Updates to table.sql for automatic HTML documentation.

sql/table.sql

@@ -6,10 +6,132 @@
 #  - internal ids are integers named tablename_id
 #  - same name is given in foreign key relations
 
+
 /**
-@set Fundamental Tables
+Insert this HTML in the 'Introduction' section:
+
+
+<p>
+This document gives a high-level description of the tables that
+make up the EnsEMBL core schema. Tables are grouped into logical
+groups, and the purpose of each table is explained. It is intended to
+allow people to familiarise themselves with the schema when
+encountering it for the first time, or when they need to use some
+tables that they've not used before. Note that while some of the more
+important columns in some of the tables are discussed, this document
+makes no attempt to enumerate all of the names, types and contents of
+every single table. Some concepts which are referred to in the table
+descriptions are given at the end of this document; these are linked
+to from the table description where appropriate.
+</p>
+
+<p>
+Different tables are populated throughout the gene build process:
+</p>
+
+<table border="1" cellpadding="10">
+<tr>
+<th>Step</th>
+<th>Process</th>
+</tr>
+<tr>
+<td>0</td>
+
+<td>Create empty schema, populate meta table</td>
+</tr>
+<tr>
+<td>1</td>
+<td>Load DNA - populates dna, clone, contig, chromosome, assembly tables</td>
+</tr>
+<tr>
+<td>2</td>
+<td>Analyze DNA (raw computes) - populates genomic feature/analysis tables</td>
+</tr>
+<tr>
+<td>3</td>
+
+<td>Build genes - populates exon, transcript,etc. gene-related tables</td>
+</tr>
+<tr>
+<td>4a</td>
+<td>Analyze genes - populate protein_feature, xref tables, interpro</td>
+</tr>
+<tr>
+<td>4b</td>
+<td>ID mapping</td>
+</tr>
+</table>
+
+<p>
+This document refers to version <strong>61</strong> of the EnsEMBL
+core schema.
+</p>
+
+
 */
 
+
+/**
+Append this HTMl to the generated page before the </body> </html> tags:
+
+<hr />
+<h2>Concepts</h2>
+
+<dl>
+<dt><strong><a name="co-ordinates">co-ordinates</a></strong></dt>
+<dd>
+<p>There are several different co-ordinate systems used in the EnsEMBL database and API. For every co-ordinate system, the fundamental
+unit is one base. The differences between co-ordinate systems lie in where a particular numbered base lies, and the start
+position it is relative to. CONTIG co-ordinates, also called 'raw contig' co-ordinates or 'clone fragments' are relative to
+the first base of the first contig of a clone. Note that the numbering is from 1, i.e. the very first base of the first contig
+of a clone is numbered 1, not 0. In CHROMOSOMAL co-ordinates, the co-ordinates are relative to the first base of the chromosome.

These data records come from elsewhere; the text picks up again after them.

/-! ## Words of the opcode table -/

/-- The operands of an operation when every operand bit is 0: empty sequences, zero numbers, `N_FSR` zero fault registers, and, since a
cause has no bits (R113), the cause `External`, which the environment may assert at any time (R312; log 3). -/
def zeroOperands (nFsr : Nat) : OpName → List Operand
  | .encFrame => [.bytes [], .bit false]
  | .encEscape => [.bytes []]
  | .decPush => [.u8 0]
  | .decReset => []
  | .crcBlock => [.bytes []]
  | .crcUpdate => [.u16 0, .u8 0]
  | .crcAppend => [.bytes []]
  | .crcVerify => [.bytes []]
  | .msgSend => [.u16 0, .u8 0, .bytes []]
  | .msgRecv => [.bytes []]
  | .msgTick => []
  | .flScan => []
  | .flErase => []
  | .flWrite => [.nat 0, .bytes []]
  | .flRead => [.nat 0, .nat 0]
  | .flBoot => []
  | .wdgArm => [.nat 0]
  | .wdgFeed => []
  | .wdgTick => []
  | .hfEnter => [.nat 0, .nat 0, .nats (List.replicate nFsr 0)]
  | .hfCapture => []
  | .hfLog => []
  | .hfReset => []
  | .sysReset => [.cause .external]

/-- The request of a one-byte word of the table: a select code where R110 lists it; else a flag or escape byte on the wire; else an
error code; else a reserved select code. The spaces overlap (log 3): 0x11 is ENC.ESCAPE here, and Truncated only in its own space. -/
def tableByte (nFsr : Nat) (b : Byte) : Space × Bytes × List Operand :=
  match opOfCode b with
  | some o => (.op, [b], zeroOperands nFsr o)
  | none =>
    if b = flagByte ∨ b = escByte then (.wire, [b], [])
    else if (nameOfErrorCode b).isSome then (.error, [b], [])
    else (.op, [b], [])

/-- The request of a word of the table. A 16-bit row is one 16-bit word: a pair whose high byte, 0x7D, is first on the wire
(R93, R94), or a command code, whose low byte is first (R64). Nine bytes are a header. -/
def tableParts (nFsr nbits w : Nat) : Space × Bytes × List Operand :=
  let v : Half := BitVec.ofNat 16 w
  if nbits = 8 then tableByte nFsr (BitVec.ofNat 8 w)
  else if nbits = 16 then
    if hi8 v = escByte then (.wire, [hi8 v, lo8 v], [])
    else (.command, [lo8 v, hi8 v], [.u8 0, .bytes []])
  else (.header, (List.range (nbits / 8)).map (fun k => BitVec.ofNat 8 (w >>> (8 * k))), [.bytes []])

/-- The request of a word of the table, presented by its issuer. -/
def tableRequest (nFsr nbits w : Nat) : Request :=
  let t := tableParts nFsr nbits w
  let r : Request := { agent := .sw, space := t.1, code := t.2.1, operands := t.2.2 }
  match decode r with
  | .ok i => { r with agent := issuerOf i }
  | .error _ => r

/-- The instruction the decoder reads from a word of the table. -/
def decodeTableWord (nbits w : Nat) : Option Instr :=
  match decode (tableRequest Params.vectors.nFsr nbits w) with
  | .ok i => some i
  | .error _ => none

end Sys2Proof
end

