-- ==== Sys2Proof/Machine/Ops.lean ====
section
/-! DEFINITION. The named operations over the state: one setter per unit, the ports (00_scope.md R13 `emit`), the flash region's memory
(20_memory.md R66, R67; 44_flash.md R254, R262), and the exceptions of the block as one shared operation each: an error result
(60_exceptions.md R330, R331), the trap entry (45_monitor.md R305, R310) and the reset that ends every fault event (R312). There is no
return from an exception (R346). -/

namespace Sys2Proof.Machine

/-! ## Setters and ports -/

/-- Replace the decoder. -/
def State.setDec (s : State) (d : Dec) : State := { s with dec := d }

/-- Replace the reassembly context. -/
def State.setCtx (s : State) (c : Ctx) : State := { s with ctx := c }

/-- Replace the flash unit. -/
def State.setFl (s : State) (f : Fl) : State := { s with fl := f }

/-- Replace the watchdog. -/
def State.setWdg (s : State) (w : Wdg) : State := { s with wdg := w }

/-- Replace the hardfault sequencer. -/
def State.setHf (s : State) (h : Hf) : State := { s with hf := h }

/-- `return r` (R13). -/
def State.setRet (s : State) (r : Result) : State := { s with ret := r }

/-- Replace the requests still to be presented. -/
def State.setPort (s : State) (p : List Request) : State := { s with port := p }

/-- `emit(TX, ·)` of a byte sequence, in order and contiguous (R62). -/
def State.emitTx (s : State) (b : Bytes) : State := { s with tx := s.tx ++ b }

/-- `emit(DEC_OUT, ·)` (R13, R73). -/
def State.emitDec (s : State) (d : DecOut) : State := { s with decOut := s.decOut ++ [d] }

/-- `emit(LOG, ·)` (R13, D39). -/
def State.emitLog (s : State) (e : LogEvent) : State := { s with log := s.log ++ [e] }

/-- `emit(RESET, ·)` (R312). -/
def State.emitReset (s : State) (c : Cause) : State := { s with resets := s.resets ++ [c] }

/-- Move SW in its boot sequence (R375). -/
def State.setBoot (s : State) (b : BootStep) : State := { s with boot := b }

/-- The environment has drawn once more (R13 `draw`, log 7). -/
def State.countDraw (s : State) : State := { s with draws := s.draws + 1 }

/-! ## The region's memory -/

/-- The byte at offset `a`; an unlisted offset is erased (log 8). -/
def memGet : Memory → Nat → Byte
  | [], _ => erasedByte
  | (k, b) :: t, a => if k = a then b else memGet t a

/-- Make the byte at offset `a` be `v`, keeping the canonical form. -/
def memSet : Memory → Nat → Byte → Memory
  | [], a, v => if v = erasedByte then [] else [(a, v)]
  | (k, b) :: t, a, v =>
    if a < k then (if v = erasedByte then (k, b) :: t else (a, v) :: (k, b) :: t)
    else if a = k then (if v = erasedByte then t else (a, v) :: t)
    else (k, b) :: memSet t a v

/-- The `n` bytes from offset `a`, lowest address first. -/
def memRange (m : Memory) (a n : Nat) : Bytes := (List.range n).map (fun k => memGet m (a + k))

/-- `MemRead(addr, n)` (R66): only inside the region; no side effect. -/
def memRead (p : Params) (m : Memory) (addr n : Nat) : Option Bytes :=
  if p.flashBase ≤ addr ∧ addr + n ≤ p.flashBase + p.flashSize then some (memRange m (addr - p.flashBase) n) else none

/-- `FlashProg` (R262) at offset `a`: each byte becomes `old & new`. -/
def memProg : Memory → Nat → Bytes → Memory
  | m, _, [] => m
  | m, a, v :: t => memProg (memSet m a (memGet m a &&& v)) (a + 1) t

/-- `FlashErase()` (R254): every byte of the region is 0xFF. -/
def memErase (_m : Memory) : Memory := []

/-- The `n` bytes from offset `a` become what `f` draws for their offsets (R270 to R272). -/
def memDraw (f : Nat → Byte) (m : Memory) (a : Nat) : Nat → Memory
  | 0 => m
  | n + 1 => memSet (memDraw f m a n) (a + n) (f (a + n))

/-- What FL.SCAN computes (R241): some byte of the first `n` differs from 0xFF. An unlisted offset is 0xFF, so only the listed ones
are looked at. -/
def scanDirty (m : Memory) (n : Nat) : Bool := m.any (fun c => decide (c.1 < n) && decide (memGet m c.1 ≠ erasedByte))

/-! ## Error results -/

/-- The three families of R330. -/
inductive ErrorFamily where
  | frame
  | message
  | flash
deriving DecidableEq, Repr

/-- The family of an error result (R116, R330). -/
def errorFamily : ErrorName → ErrorFamily
  | .truncated | .overflow | .crcMismatch => .frame
  | .malformedHeader | .fragmentOutOfOrder | .reassemblyBusy | .unknownCommand => .message
  | .notClean | .eraseFailed | .programFailed => .flash

/-- The fields FLC.LOCK writes (R256), with the model's own fields of the finished operation at rest (log 12). -/
def lockedFl (f : Fl) : Fl :=
  { f with locked := true, mode := .none, complete := false, err := false, busy := false, phase := .ready,
           op := .none, offset := 0, data := [], unit := 0, failed := false }

/-- The column "state after" of R330, as far as the error itself sets it: a frame error leaves the decoder's baseline, out of order
releases the context, a failed flash operation leaves the controller locked. -/
def errorBaseline (e : ErrorName) (s : State) : State :=
  match e with
  | .truncated | .overflow | .crcMismatch => s.setDec Dec.reset
  | .fragmentOutOfOrder => s.setCtx { s.ctx with active := false }
  | .eraseFailed | .programFailed => s.setFl (lockedFl s.fl)
  | .malformedHeader | .reassemblyBusy | .unknownCommand | .notClean => s

/-- What the decoder puts on DEC_OUT for an error of its own (R73, R167). -/
def errorDelivery (e : ErrorName) (s : State) : State :=
  match errorFamily e with
  | .frame => s.emitDec (.err e)
  | .message | .flash => s

/-- `raise E` (R13): the one way an error result is taken. It leaves the state of R330, is emitted on LOG (R331, D39) and is returned
to the issuer; the run goes on. -/
def raiseError (e : ErrorName) (s : State) : State :=
  ((errorDelivery e (errorBaseline e s)).emitLog (.error e)).setRet (.err e)

/-- A row ERR.* of the table is the operation its line of R330 names, where that operation returns this error (log 17). -/
def whenRaised (e : ErrorName) (o : Host.Outcome State Fault Refusal) : Host.Outcome State Fault Refusal :=
  match o with
  | .next t => if t.ret = .err e then .next t else .refused .errorNotRaised
  | .fault f => .fault f
  | .refused r => .refused r

/-! ## Fault events -/

/-- The trap entry (R305, R345): the three kinds of value are latched and the level becomes the exception level. A second fault stops
the sequencer where it is (R310). -/
def enterHardFault (regs : FaultRegs) (s : State) : State :=
  if s.hf.phase = .idle then s.setHf { s.hf with phase := .entered, input := regs }
  else s.setHf { s.hf with stuck := true }

/-- The offset of unit `i` of the write in progress (R262). -/
def unitOffset (s : State) (i : Nat) : Nat := s.fl.offset + i * s.cfg.progUnit

/-- The region's content after a reset that cuts an operation (R270, R271): drawn where the controller was busy, unchanged
elsewhere. -/
def cutFlash (s : State) : State :=
  match s.fl.phase with
  | .eBusy => (s.setFl { s.fl with mem := memDraw (Config.drawByte s.draws) s.fl.mem 0 s.cfg.flashSize }).countDraw
  | .wBusy i =>
    (s.setFl { s.fl with mem := memDraw (Config.drawByte s.draws) s.fl.mem (unitOffset s i) s.cfg.progUnit }).countDraw
  | .ready | .eUnlocked | .eSelected | .eDone | .wUnlocked | .wMode | .wVerify => s

/-- The fault record after a reset (R47, R312). -/
def keptRecord (p : Params) (c : Cause) (r : FaultRecord) : FaultRecord :=
  if p.retainFault = false ∨ c = .powerOn then { r with valid := false } else r

/-- Every volatile field at its reset value (R50); the region and what `keptRecord` keeps survive (R313). -/
def resetVolatile (c : Cause) (s : State) : State :=
  { s with dec := Dec.reset, ctx := Ctx.reset, fl := Fl.reset s.fl.mem, wdg := Wdg.reset,
           hf := Hf.reset (keptRecord s.cfg c s.hf.record), ret := .nothing }

/-- "`SW` restarts at the boot sequence" (R312, R372). The run that was in progress is over (R342): what its agents had still to
present is not presented any more, and the requests of the next run take its place (log 25). -/
def restartRun (s : State) : State := { s with boot := .arm, port := s.runs.headD [], runs := s.runs.tail }

/-- `SYS.RESET(cause)` (R312): "full restart", the same for all four causes. -/
def systemReset (c : Cause) (s : State) : State := (restartRun (resetVolatile c (cutFlash s))).emitReset c

/-- The tick that would come now makes the count reach the timeout (R295, R296). -/
def watchdogExpires (s : State) : Bool := s.wdg.armed && decide (s.wdg.timeout ≤ s.wdg.cnt + 1)

/-- The sequencer is in this phase, and no second fault has stopped it (R306 to R308, R310). -/
def sequencerAt (p : HfPhase) (s : State) : Bool := decide (s.hf.phase = p) && !s.hf.stuck

/-- Where SYS.RESET may come from (R112): from HF.RESET, in its phase; from WDG.TICK, at expiry; from `ENV`, at any time. -/
def resetRaised (c : Cause) (s : State) : Bool :=
  match c with
  | .hardFault => sequencerAt .logged s
  | .watchdogTimeout => watchdogExpires s
  | .external | .powerOn => true

end Sys2Proof.Machine
end

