-- ==== Sys2Proof/Machine/Step.lean ====
section
/-! DEFINITION. One step of the block: the request the port presents, or, where that waits or nothing is presented, the block's own
step. There is no program counter and no fetch from memory (00_scope.md R9); the port stands for both (log 2). -/

namespace Sys2Proof.Machine

/-- One step. -/
def step (s : State) : Host.Outcome State Fault Refusal :=
  match fetch s with
  | .wait => ownStep s
  | .refuse r => .refused r
  | .run i t => exec i t

/-- `s` with the instruction of a table word as the first request on its port, presented by its issuer, every operand zero, and SW's
tasks running, so that a request of theirs does not wait for the boot sequence (log 2). -/
def State.withFetchWord (s : State) (nbits w : Nat) : State :=
  (s.setPort (tableRequest s.cfg.nFsr nbits w :: s.port)).setBoot .tasks

end Sys2Proof.Machine
end

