/-- R150: each cell of the dispatch table is DEC.PUSH's step where `dec.st`, `dec.acc` and the byte select it. That a cell is a row of its
own, refused where any of the three does not select it, is the model's choice (log 14). -/
def Obligations.CellsAreDecPushWhereSelected : Prop :=
  ∀ (s : State) (b : Byte),
    (s.dec.st = .idle → ∃ t, exec (.decPush 0x7E) s = .next t ∧ exec .decIdleFlag s = .next t) ∧
    (s.dec.st = .idle → b ≠ 0x7E → ∃ t, exec (.decPush b) s = .next t ∧ exec (.decIdleOther b) s = .next t) ∧
    (s.dec.st = .inFrame → s.dec.acc ≠ [] →
      ∃ t, exec (.decPush 0x7E) s = .next t ∧ exec .decInFrameFlagNonempty s = .next t) ∧
    (s.dec.st = .inFrame → s.dec.acc = [] → ∃ t, exec (.decPush 0x7E) s = .next t ∧ exec .decInFrameFlagEmpty s = .next t) ∧
    (s.dec.st = .inFrame → ∃ t, exec (.decPush 0x7D) s = .next t ∧ exec .decInFrameEsc s = .next t) ∧
    (s.dec.st = .inFrame → b ≠ 0x7E → b ≠ 0x7D → ∃ t, exec (.decPush b) s = .next t ∧ exec (.decInFrameData b) s = .next t) ∧
    (s.dec.st = .escaped → b ≠ 0x7E → ∃ t, exec (.decPush b) s = .next t ∧ exec (.decEscapedNonFlag b) s = .next t) ∧
    (s.dec.st = .escaped → ∃ t, exec (.decPush 0x7E) s = .next t ∧ exec .decEscapedFlag s = .next t) ∧
    (s.dec.st ≠ .idle →
      exec .decIdleFlag s = .refused .cellNotSelected ∧ exec (.decIdleOther b) s = .refused .cellNotSelected) ∧
    (s.dec.st ≠ .inFrame →
      exec .decInFrameFlagNonempty s = .refused .cellNotSelected ∧ exec .decInFrameFlagEmpty s = .refused .cellNotSelected ∧
      exec .decInFrameEsc s = .refused .cellNotSelected ∧ exec (.decInFrameData b) s = .refused .cellNotSelected) ∧
    (s.dec.st ≠ .escaped →
      exec (.decEscapedNonFlag b) s = .refused .cellNotSelected ∧ exec .decEscapedFlag s = .refused .cellNotSelected) ∧
    (s.dec.acc = [] → exec .decInFrameFlagNonempty s = .refused .cellNotSelected) ∧
    (s.dec.acc ≠ [] → exec .decInFrameFlagEmpty s = .refused .cellNotSelected) ∧
    exec (.decIdleOther 0x7E) s = .refused .cellNotSelected ∧ exec (.decInFrameData 0x7E) s = .refused .cellNotSelected ∧
    exec (.decInFrameData 0x7D) s = .refused .cellNotSelected ∧ exec (.decEscapedNonFlag 0x7E) s = .refused .cellNotSelected

/-- R61, R92: a byte that arrives is consumed by one decoder step, a pair by two in order. That the rows of the table mean the receive
side is the model's choice (log 15). -/
def Obligations.WireBytesAreDecoderSteps : Prop :=
  ∀ (s : State) (b : Byte),
    (∃ t, exec (.decPush 0x7E) s = .next t ∧ exec .wireFlag s = .next t) ∧
    (∃ t, exec (.decPush 0x7D) s = .next t ∧ exec .wireEsc s = .next t) ∧
    (∃ t, exec (.decPush b) s = .next t ∧ exec (.wireData b) s = .next t) ∧
    (∃ u t, exec (.decPush 0x7D) s = .next u ∧ exec (.decPush 0x5E) u = .next t ∧ exec .pairEscFlag s = .next t) ∧
    (∃ u t, exec (.decPush 0x7D) s = .next u ∧ exec (.decPush 0x5D) u = .next t ∧ exec .pairEscEsc s = .next t) ∧
    (∃ u t, exec (.decPush 0x7D) s = .next u ∧ exec (.decPush b) u = .next t ∧ exec (.pairEscAny b) s = .next t) ∧
    (∃ u t, exec (.decPush 0x7D) s = .next u ∧ exec (.decPush 0x7E) u = .next t ∧ exec .pairAbort s = .next t)

/-- R93, R94, R96 (derived; the rows as arrivals are log 15): inside a frame with room in the accumulator, an escape pair stands for its
byte, non-canonical pairs included, and 0x7D 0x7E aborts the frame. That its error is delivered on DEC_OUT is the model's reading
(log 10). -/
def Obligations.EscapePairStandsForItsByte : Prop :=
  ∀ (s : State) (b : Byte), s.dec.st = .inFrame → s.dec.acc.length < s.cfg.maxBody →
    exec .pairEscFlag s = .next { s with dec := { st := .inFrame, acc := s.dec.acc ++ [0x7E] }, ret := .nothing } ∧
    exec .pairEscEsc s = .next { s with dec := { st := .inFrame, acc := s.dec.acc ++ [0x7D] }, ret := .nothing } ∧
    (b ≠ 0x7E →
      exec (.pairEscAny b) s = .next { s with dec := { st := .inFrame, acc := s.dec.acc ++ [b ^^^ 0x20] }, ret := .nothing }) ∧
    exec .pairAbort s = .next (frameErrorState .truncated s)

/-- R167: every error of the decoder leaves the baseline, is returned and logged once, and changes nothing else but DEC_OUT, where it is
delivered. That an error, and not only a frame, is delivered there is the model's reading (log 10). -/
def Obligations.DecoderErrorsLeaveTheBaseline : Prop :=
  ∀ (s t : State) (b : Byte) (e : ErrorName), exec (.decPush b) s = .next t → t.ret = .err e →
    t = frameErrorState e s ∧ (e = .truncated ∨ e = .overflow ∨ e = .crcMismatch)

/-- R134 (in part derived): decoding an encoded payload delivers exactly the payload, with CRC on and off, for every payload the
accumulator can hold; afterwards nothing but the delivery has changed. -/
def Obligations.DecodeOfEncodeIsThePayload : Prop :=
  ∀ (s : State) (payload : Bytes), payload.length + 2 ≤ s.cfg.maxBody →
    ∃ (u : State) (f : Bytes),
      exec (.encFrame payload s.cfg.useCrc) s = .next u ∧ u.ret = .bytes f ∧
      runInstrs (.decReset :: f.map Instr.decPush) u =
        .next { u with dec := { st := .idle, acc := [] }, ret := .frame payload, decOut := u.decOut ++ [.frame payload] }

/-- R22, R23 (empty in `Idle` is the spec's own convention): the accumulator never exceeds `MAX_BODY` and is empty in `Idle`, from every
state of which that holds, whatever the step. -/
def Obligations.StepKeepsTheDecoderSafe : Prop :=
  ∀ s t : State, DecSafe s → step s = .next t → DecSafe t

/-! ## The CRC engine -/

/-- R182, whose shift direction is the spec's decision D9: CRC.UPDATE XORs the byte into the low half and shifts eight times, XORing
0x8408 in when the bit shifted out is 1. -/
def Obligations.CrcUpdateIsEightShifts : Prop :=
  ∀ (s : State) (c : Half) (b : Byte),
    exec (.crcUpdate c b) s =
      .next { s with
        ret := .word ((fun v : Half => if v.getLsbD 0 = true then (v >>> 1) ^^^ 0x8408 else v >>> 1)^[8] (c ^^^ b.setWidth 16)) }

/-- R182's table form, which the spec derives: `(c >> 8) ^ T[(c ^ b) & 0xFF]` with `T[i] = CRC.UPDATE(0, i)`. -/
def Obligations.CrcUpdateHasTheTableForm : Prop :=
  ∀ (s : State) (c : Half) (b : Byte),
    ∃ t : Half, exec (.crcUpdate 0 ((c ^^^ b.setWidth 16).setWidth 8)) s = .next { s with ret := .word t } ∧
      exec (.crcUpdate c b) s = .next { s with ret := .word ((c >>> 8) ^^^ t) }

/-- R183, R184: CRC.BLOCK starts from 0xFFFF and takes the bytes in order, with no final XOR; CRC.APPEND appends its result low byte
first. -/
def Obligations.CrcBlockFoldsAndAppendAddsTheTrailer : Prop :=
  ∀ (s : State) (d : Bytes),
    exec (.crcBlock []) s = .next { s with ret := .word 0xFFFF } ∧
    ∃ c : Half, exec (.crcBlock d) s = .next { s with ret := .word c } ∧
      (∀ b : Byte, exec (.crcBlock (d ++ [b])) s = exec (.crcUpdate c b) s) ∧
      exec (.crcAppend d) s = .next { s with ret := .bytes (d ++ [lo8 c, hi8 c]) }

/-- R185: CRC.VERIFY compares the last two bytes, low byte first, with the CRC of the bytes before them; a body shorter than two bytes
is refused. -/
def Obligations.CrcVerifyChecksTheTrailer : Prop :=
  ∀ (s : State) (d : Bytes) (t0 t1 : Byte),
    (∃ c : Half, exec (.crcBlock d) s = .next { s with ret := .word c } ∧
      exec (.crcVerify (d ++ [t0, t1])) s = .next { s with ret := .bool (c == le16 t0 t1) }) ∧
    (d.length < 2 → exec (.crcVerify d) s = .refused .verifyTooShort)

/-- R185's equivalent form, which the spec derives: the residue of this CRC is zero. -/
def Obligations.CrcVerifyIsZeroResidue : Prop :=
  ∀ (s : State) (body : Bytes), 2 ≤ body.length →
    ∃ c : Half, exec (.crcBlock body) s = .next { s with ret := .word c } ∧
      exec (.crcVerify body) s = .next { s with ret := .bool (c == 0) }

/-- R186 (derived): the CRC is linear over XOR on sequences of one length; the initial value drops out. -/
def Obligations.CrcIsLinear : Prop :=
  ∀ d e : Bytes, d.length = e.length →
    crc16 d ^^^ crc16 e = (List.zipWith (· ^^^ ·) d e).foldl crcStep 0

/-- R168 in its restricted form (derived, with general knowledge G7): a body that verifies does not verify with one byte changed, wherever
the byte stands. -/
def Obligations.OneChangedByteIsDetected : Prop :=
  ∀ (s : State) (pre post : Bytes) (b b' : Byte), b ≠ b' →
    exec (.crcVerify (pre ++ b :: post)) s = .next { s with ret := .bool true } →
    exec (.crcVerify (pre ++ b' :: post)) s = .next { s with ret := .bool false }

/-! ## The frame encoder -/

/-- R90, R91, R93, R130, R133: the frame is a flag, the escaped payload and trailer, and a flag; it goes to TX in order and is returned.
ENC.ESCAPE escapes byte by byte. -/
def Obligations.EncFrameEmitsTheEscapedFrame : Prop :=
  ∀ (s : State) (payload : Bytes) (useCrc : Bool) (esc : Byte → Bytes) (trailer f : Bytes),
    (esc = fun b => if b = 0x7E ∨ b = 0x7D then [0x7D, b ^^^ 0x20] else [b]) →
    (trailer = if useCrc then [lo8 (crc16 payload), hi8 (crc16 payload)] else [s.cfg.trailer0, s.cfg.trailer1]) →
    (f = [0x7E] ++ (payload ++ trailer).flatMap esc ++ [0x7E]) →
    exec (.encFrame payload useCrc) s = .next { s with tx := s.tx ++ f, ret := .bytes f } ∧
    exec (.encEscape payload) s = .next { s with ret := .bytes (payload.flatMap esc) }

/-- R95, R132, R135 (derived): a frame has a flag at each end and none between; between them every 0x7D is followed by 0x5E or 0x5D; its
length is the payload's plus four plus the number of escaped bytes. -/
def Obligations.FramesHaveFlagsOnlyAtTheirEnds : Prop :=
  ∀ (s t : State) (payload f : Bytes) (useCrc : Bool), exec (.encFrame payload useCrc) s = .next t → t.ret = .bytes f →
    ∃ body : Bytes, f = 0x7E :: (body ++ [0x7E]) ∧ (0x7E : Byte) ∉ body ∧
      (∀ pre post : Bytes, body = pre ++ 0x7D :: post → ∃ b rest, post = b :: rest ∧ (b = 0x5E ∨ b = 0x5D)) ∧
      f.length = payload.length + 4 +
        (payload ++ frameTrailer s.cfg payload useCrc).countP (fun b => b == 0x7E || b == 0x7D)

/-! ## The message layer -/

/-- R200 to R202 (one fragment for an empty payload is decision D14): one frame per fragment, in order, each with its header; a message of
more than 65535 fragments is refused. -/
def Obligations.MsgSendEmitsOneFramePerFragment : Prop :=
  ∀ (s : State) (command : Half) (id : Byte) (payload : Bytes) (count : Nat) (frame : Nat → Bytes),
    count = max 1 ((payload.length + 255) / 256) →
    (frame = fun i =>
      frameBytes s.cfg
        ([lo8 command, hi8 command, id, lo8 (BitVec.ofNat 16 count), hi8 (BitVec.ofNat 16 count), lo8 (BitVec.ofNat 16 i),
          hi8 (BitVec.ofNat 16 i), lo8 (BitVec.ofNat 16 (((payload.drop (256 * i)).take 256).length)),
          hi8 (BitVec.ofNat 16 (((payload.drop (256 * i)).take 256).length))] ++ (payload.drop (256 * i)).take 256) s.cfg.useCrc) →
    (payload.length ≤ 16776960 →
      exec (.msgSend command id payload) s =
        .next { s with tx := s.tx ++ ((List.range count).map frame).flatten, ret := .ok }) ∧
    (16776960 < payload.length → exec (.msgSend command id payload) s = .refused .messageTooLong)

/-- R201 (decision D14 for the empty payload): all fragments but the last carry 256 bytes, the last carries 1 to 256 when there is a
payload, and together they are the payload. -/
def Obligations.FragmentsRebuildThePayload : Prop :=
  ∀ payload : Bytes,
    ((List.range (fragCount payload.length)).map (fragment payload)).flatten = payload ∧
    (∀ i, i + 1 < fragCount payload.length → (fragment payload i).length = 256) ∧
    (payload ≠ [] →
      1 ≤ (fragment payload (fragCount payload.length - 1)).length ∧
      (fragment payload (fragCount payload.length - 1)).length ≤ 256)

+Again, numbering is from 1. The seq_region table can store sequence regions in any of the co-ordinate systems defined in the
+coord_system table.
+</p>
+</dd>
+<dt><strong><a name="supercontigs">supercontigs</a></strong></dt>
+<dd>
+<p>A supercontig is made up of a group of adjacent or overlapping contigs.</p>
+</dd>
+<dt><strong><a name="sticky_rank">sticky_rank</a></strong></dt>
+<dd>
+<p>The sticky_rank differentiates between fragments of the same exon; i.e for exons that span multiple contigs, all the fragments
+would have the same ID, but different sticky_rank values
+
+</p>
+</dd>
+<dt><strong><a name="stable_id">stable_id</a></strong></dt>
+<dd>
+<p>Gene predictions have changed over the various releases of the EnsEMBL databases. To allow the user to track particular gene
+predictions over changing co-ordinates, each gene-related prediction is given a 'stable identifier'. If a prediction looks
+similar between two releases, we try to give it the same name, even though it may have changed position and/or had some sequence
+changes.
+</p>
+</dd>
+<dt><strong><a name="cigar_line">cigar_line</a></strong></dt>
+<dd>
+<p>This allows the compact storage of gapped alignments by storing the maximum extent of the matches and then a text string which
+encodes the placement of gaps inside the alignment. Colloquially inside EnsEMBL this is called a and its adoption has shrunk
+the number of rows in the feature table around 4-fold.
+</p>
+</dd>
+</dl>
+<hr />
+
+
+*/
+
+
+
+
+
+/**
+@header Fundamental Tables
+@desc A PDF document of the schema is available <a href="fundamental_tables_core.pdf">here</a>.
+
+*/
+
+
 /**
 @table assembly
 @desc The assembly table states, which parts of seq_regions are exactly equal. It enables to transform coordinates between seq_regions.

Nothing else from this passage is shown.